When did the term meta-analysis enter the statistical lexicon?

The term meta-analysis entered the statistical lexicon in 1976 when Gene Glass defined it as the analysis of analyses. This coinage marked a shift toward aggregating measures of relationships and effects across independent studies.

Who published the first known paper collating data from multiple typhoid inoculation studies?

Karl Pearson published a paper in 1904 that collated data from several typhoid inoculation studies within the British Medical Journal. That work aggregated outcomes from multiple clinical trials decades before the formal method existed.

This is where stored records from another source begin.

-- ==== Sys2Proof/Machine/State.lean ====
section
/-! DEFINITION. The state of the machine as plain data: everything the spec gives the module, the reasons a step can
stop, and the state after reset. Sparse tables list only entries that differ from the value an unlisted key reads as
(`Machine.Table` reads and writes them and keeps that form). -/

namespace Sys2Proof.Machine

/-- The machine never stops by a fault of its own: every fault the spec describes is taken as the spec says (R54 to
R59) and gives a next state. -/
inductive Fault where
  /-- Raised by nothing; here because the interface asks for a type of reasons. Safe. -/
  | never
  deriving DecidableEq, Repr

/-- Why an instruction has no meaning. -/
inductive Refusal where
  /-- Raised by an arm of `exec` whose instruction has no meaning yet. Safe: the run stops. -/
  | notModelled (mnemonic : String)
  deriving DecidableEq, Repr

/-- A sparse table: keys strictly rising. -/
abbrev Tbl (α : Type) := List (Nat × α)

/-- A fault met by a syllable of the bundle that executes (R55, R580). -/
structure Raised where
  unit : Nat
  code : Nat
  write : Bool := false
  spad : Bool := false
  va : Word := 0
  detail : Word := 0
  hard : Bool := false   -- no translation fault, whatever its code (R340)
  deriving DecidableEq, Repr

/-- Vector registers and masks of a share or a binning thread (R25, R182). -/
structure VecFile where
  v : Tbl (BitVec 8192) := []
  m : Tbl (BitVec 2048) := []
  deriving DecidableEq, Repr

/-- The registers of a binning thread as its S syllable read them, before the bundle (R77). -/
structure Before where
  r : Tbl Word
  p : BitVec 32
  fmode : Word
  vshape : Word
  vcarry : Word
  vec : VecFile
  deriving DecidableEq, Repr

/-- A scalar syllable to execute again, alone (R322, R352): on a thread with the registers it read, and the registers that
the V syllable of its bundle has written (R77). -/
structure Redo where
  addr : Word            -- its bundle
  instr : Instr
  before : Option Before := none
  vDests : List Nat := []
  deriving DecidableEq, Repr

/-! ### Memory side (13 to 15) -/

/-- A 128-byte line of local HBM at its home slice (R371, R373, R385). -/
structure Line where
  resident : Bool := false
  way : Nat := 0                                 -- its way while it is resident
  stamp : Nat := 0                               -- order of last use
  old : Tbl (BitVec 256 × BitVec 4) := []        -- per modified atom: the data and tags HBM still holds
  holders : List Nat := []                       -- launches that pin it; 2^40 + d the residency holder of die d (R373, R443)
  held : Bool := false
  deriving DecidableEq, Repr

/-- The bytes of a word that a context has stored and that are not registered (R391, R392). -/
structure L1Pend where
  g : Gtid
  mask : BitVec 8
  data : Word
  va : Word := 0                                 -- of the latest store, for the record of a registration that fails
  redo : Option Redo := none
  noalloc : Bool := false
  deriving DecidableEq, Repr

/-- A word in a row's L1D (R391, R392): an unowned copy, pending bytes by context, oldest first, or owned. -/
structure L1Word where
  copy : Option Word := none
  pend : List L1Pend := []
  owner : Gtid := 0                              -- context the ownership belongs to
  owned : Bool := false
  deriving DecidableEq, Repr

/-- A leaf translation in a TLB (R416). -/
structure TlbEntry where
  asid : Nat
  big : Bool                                     -- a level 1 leaf, 256 MiB
  page : Nat                                     -- virtual page number
  w0 : Word
  w1 : Word
  deriving DecidableEq, Repr

/-- The atomic operations (R138). -/
inductive AmoOp where
  | fadd | swap | cas | min | max | minu | maxu | and | or | xor
  deriving DecidableEq, Repr

/-- The tagged instructions (R145). -/
inductive TagOp where
  | ldfe | ldff | stef | stff | sete | setf
  deriving DecidableEq, Repr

How many meta-analyses were published globally by 2014 compared to 1991?

By 1991 researchers had published 334 meta-analyses globally while that number surged to 9,135 by 2014 indicating massive acceptance across disciplines like psychology medicine and ecology.

What is the file drawer problem in relation to publication bias?

The file drawer problem characterizes negative or non-significant results tucked away in cabinets creating serious base rate fallacies. Estimates suggest 25% of meta-analyses in psychological sciences suffered from publication bias though actual figures likely higher.

Which US federal agency was found to have abused meta-analysis in 1998 regarding environmental tobacco smoke?

In 1998 a US federal judge found the Environmental Protection Agency abused the process claiming cancer risks from environmental tobacco smoke to influence policy makers. The methodology remains highly malleable allowing agenda-driven manipulation to distort scientific consensus effectively.